# PROBLEM REQUIREMENTS
Where does the string "VecIn" appear in the material? Copy each line that holds it.
*** PROVIDED MATERIAL Section Begins ***
theorem cellGet_cellSet (m : List Host.Cell) (a c : Nat) (b : Byte) :
    cellGet (cellSet m a b) c = if a = c then b else cellGet m c := by
  unfold cellSet
  split
  · next hb =>
    split
    · next hc => rw [← hc, cellGet_cellErase_same, hb]
    · next hc => exact cellGet_cellErase_other m (fun hh => hc hh.symm)
  · rw [cellGet_cellInsert _ _ _ _ ⟨cellGet_cellErase_same m a, cellErase_clean m a⟩]
    split
    · rfl
    · next hc => exact cellGet_cellErase_other m (fun hh => hc hh.symm)

theorem cellGet_cellSet_same (m : List Host.Cell) (a : Nat) (b : Byte) : cellGet (cellSet m a b) a = b := by
  simp [cellGet_cellSet]

theorem cellGet_cellSet_other (m : List Host.Cell) {a c : Nat} (b : Byte) (h : c ≠ a) :
    cellGet (cellSet m a b) c = cellGet m c := by
  simp [cellGet_cellSet, Ne.symm h]

theorem cellsWf_weaken {lo lo' : Option Nat} {m : List Host.Cell} (h : cellsWfFrom lo m = true)
    (hl : ∀ a, lo' = some a → ∃ b, lo = some b ∧ a ≤ b) : cellsWfFrom lo' m = true := by
  cases m with
  | nil => rfl
  | cons e rest =>
    obtain ⟨k, v⟩ := e
    cases lo' with
    | none => cases lo <;> simp_all [cellsWfFrom]
    | some a =>
      obtain ⟨b, rfl, hab⟩ := hl a rfl
      simp [cellsWfFrom] at h ⊢
      exact ⟨⟨by omega, h.1.2⟩, h.2⟩

theorem cells_filter_wf (p : Host.Cell → Bool) (m : List Host.Cell) (lo : Option Nat) (h : cellsWfFrom lo m = true) :
    cellsWfFrom lo (m.filter p) = true := by
  induction m generalizing lo with
  | nil => rfl
  | cons e rest ih =>
    obtain ⟨k, v⟩ := e
    have hr : cellsWfFrom (some k) rest = true := by cases lo <;> simp [cellsWfFrom] at h <;> tauto
    by_cases hp : p (k, v)
    · rw [List.filter_cons_of_pos hp]
      cases lo <;> simp [cellsWfFrom] at h ⊢ <;> exact ⟨by tauto, ih _ hr⟩
    · rw [List.filter_cons_of_neg hp]
      refine ih lo (cellsWf_weaken hr ?_)
      intro a ha
      subst ha
      simp [cellsWfFrom] at h
      exact ⟨k, rfl, by omega⟩

theorem cellInsert_wf (m : List Host.Cell) (a : Nat) (b : Byte) (lo : Option Nat) (hb : b ≠ 0) (hn : ∀ l, lo = some l → l < a)
    (hm : ∀ e ∈ m, e.1 ≠ a) (h : cellsWfFrom lo m = true) : cellsWfFrom lo (cellInsert m a b) = true := by
  have hb' : ¬ b = 0#8 := hb
  induction m generalizing lo with
  | nil => cases lo with
    | none => simp [cellInsert, cellsWfFrom, hb']
    | some l => simp [cellInsert, cellsWfFrom, hb', hn l rfl]
  | cons e rest ih =>
    obtain ⟨k, v⟩ := e
    have hk : k ≠ a := hm (k, v) (by simp)
    simp only [cellInsert]
    by_cases h1 : a < k
    · rw [if_pos h1]
      cases lo with
      | none => simp [cellsWfFrom] at h ⊢; exact ⟨hb', ⟨h1, h.1⟩, h.2⟩
      | some l => simp [cellsWfFrom] at h ⊢; exact ⟨⟨hn l rfl, hb'⟩, ⟨h1, h.1.2⟩, h.2⟩
    · rw [if_neg h1]
      have hka : k < a := by omega
      have hr : ∀ e ∈ rest, e.1 ≠ a := fun e he => hm e (by simp [he])
      cases lo with
      | none => simp [cellsWfFrom] at h ⊢; exact ⟨h.1, ih (some k) (fun l hl => by simp at hl; omega) hr h.2⟩
      | some l => simp [cellsWfFrom] at h ⊢; exact ⟨h.1, ih (some k) (fun l hl => by simp at hl; omega) hr h.2⟩

theorem cellSet_wf (m : List Host.Cell) (a : Nat) (b : Byte) (h : cellsWfFrom none m = true) :
    cellsWfFrom none (cellSet m a b) = true := by
  unfold cellSet
  split
  · exact cells_filter_wf _ _ none h
  · next hb => exact cellInsert_wf _ _ _ none hb (by simp) (cellErase_clean m a) (cells_filter_wf _ _ none h)
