theorem emitBlocks_same (rc : RunCmd) (v : Nat) (one : RunCmd → List BlockItem → BlockOut) (h1 : ∀ r g, SameCmd r (one r g).rc) (l : List BlockItem) :
    SameCmd rc (emitBlocks rc v one l).rc := by
  unfold emitBlocks
  dsimp only
  refine SameCmd.trans ?_ (addSqnr_same _ _ _)
  have key : ∀ (gs : List (List BlockItem)) (a : EmitOut × List (Nat × W64 × W64)), SameCmd a.1.rc (gs.foldl (fun a g =>
      let o := one a.1.rc g
      (⟨o.rc, a.1.writes.append o.writes, a.1.flags ++ o.flags⟩, a.2 ++ o.terms)) a).1.rc := by
    intro gs
    induction gs with
    | nil => exact fun a => SameCmd.refl _
    | cons g rest ih =>
      intro a
      rw [List.foldl_cons]
      exact (h1 _ _).trans (ih _)
  exact key _ _

theorem emitPending_same (n : Nat) (o : EmitOut) : SameCmd o.rc (emitPending n o).rc := by
  induction n generalizing o with
  | zero => exact SameCmd.refl _
  | succ n ih =>
    unfold emitPending
    split
    · exact SameCmd.refl _
    · dsimp only
      refine SameCmd.trans ?_ (ih _)
      refine SameCmd.trans ?_ (emitBlocks_same _ _ _ (fun r g => emitTagged_same r true g) _)
      rfl

theorem emitTaggedVector_same (rc : RunCmd) (v : Nat) (l : List BlockItem) : SameCmd rc (emitTaggedVector rc v l).rc := by
  unfold emitTaggedVector
  split
  · exact emitBlocks_same _ _ _ (fun r g => emitTagged_same r false g) _
  · exact SameCmd.trans (b := { rc with prog := { rc.prog with tagPend := spPut rc.prog.tagPend v l } }) rfl (emitPending_same _ _)

theorem finishEmit_same (rc : RunCmd) : SameCmd rc (finishEmit rc).rc := by
  unfold finishEmit
  split
  · exact finishPacked_same _
  · refine emitOut_same _ (fun o x => ?_) _ (⟨rc, VecWrites.empty, []⟩ : EmitOut)
    exact SameCmd.trans (b := { o.rc with prog := { o.rc.prog with tagPend := spErase o.rc.prog.tagPend x.1 } }) rfl
      (emitBlocks_same _ _ _ (fun r g => emitTagged_same r true g) _)

theorem emitVector_same (rc : RunCmd) (v : Nat) (es : List Elem) (f : RegFile) : SameCmd rc (emitVector rc v es f).1.rc := by
  unfold emitVector
  dsimp only
  split
  · exact SameCmd.refl _
  · generalize ho : (if (!(decide (tDest rc.tumbler = 0) || decide (tDest rc.tumbler = 2))) = true then _ else _ : EmitOut) = o
    have h : SameCmd rc o.rc := by
      rw [← ho]
      split
      · exact sameCmd_foldl _ countKept_same _ rc
      · split
        · exact emitTaggedVector_same _ _ _
        · split
          · exact emitBlocks_same _ _ _ (fun r g => emitMx_same r g) _
          · exact emitScalars_same _ _ _
    split
    · exact h.trans rfl
    · exact h

/-! ## INTAKE -/

theorem addInput_same (rc : RunCmd) (k : Nat) (bs : List Byte) : SameCmd rc (addInput rc k bs) := by
  unfold addInput
  split <;> rfl

theorem takeIn_does (s : State) (rc : RunCmd) (v : VecIn) : Does (rc, s) ((takeIn s rc v).1, (takeIn s rc v).2.1) := by
  unfold takeIn
  dsimp only
  refine ⟨?_, countReads_works _ _ _⟩
  exact SameCmd.trans (b := { rc with prog := { rc.prog with taken := (intake s rc v).taken } }) rfl
    (sameCmd_foldl _ (fun (r : RunCmd) (b : Nat × List Byte) => addInput_same r b.1 b.2) _ _)

theorem formRow_does (s : State) (rc : RunCmd) (stamp : Nat) (vs : List VecIn) : Does (rc, s) (formRow s rc stamp vs) := by
  unfold formRow
  dsimp only
  have key : ∀ (l : List VecIn) (a : RunCmd × State × List ReadyVec), Does (a.1, a.2.1)
      ((l.foldl (fun (a : RunCmd × State × List ReadyVec) v =>
        let x := takeIn a.2.1 a.1 v
        (x.1, x.2.1, a.2.2 ++ [⟨v.number, x.2.2.fired, x.2.2.elems.map (throughJoin a.2.1 rc 0)⟩])) a).1,
       (l.foldl (fun (a : RunCmd × State × List ReadyVec) v =>
        let x := takeIn a.2.1 a.1 v
        (x.1, x.2.1, a.2.2 ++ [⟨v.number, x.2.2.fired, x.2.2.elems.map (throughJoin a.2.1 rc 0)⟩])) a).2.1) := by
    intro l
    induction l with
    | nil => exact fun a => Does.refl _
    | cons k rest ih =>
      intro a
      rw [List.foldl_cons]
      exact (takeIn_does _ _ _).trans (ih (_, _, _))
  have h := key vs (rc, s, [])
  exact ⟨h.cmd.trans rfl, h.works⟩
*** PROVIDED MATERIAL Section Ends ***
# EXERCISE SOLUTION
theorem takeIn_does (s : State) (rc : RunCmd) (v : VecIn) : Does (rc, s) ((takeIn s rc v).1, (takeIn s rc v).2.1) := by
theorem formRow_does (s : State) (rc : RunCmd) (stamp : Nat) (vs : List VecIn) : Does (rc, s) (formRow s rc stamp vs) := by
  have key : ∀ (l : List VecIn) (a : RunCmd × State × List ReadyVec), Does (a.1, a.2.1)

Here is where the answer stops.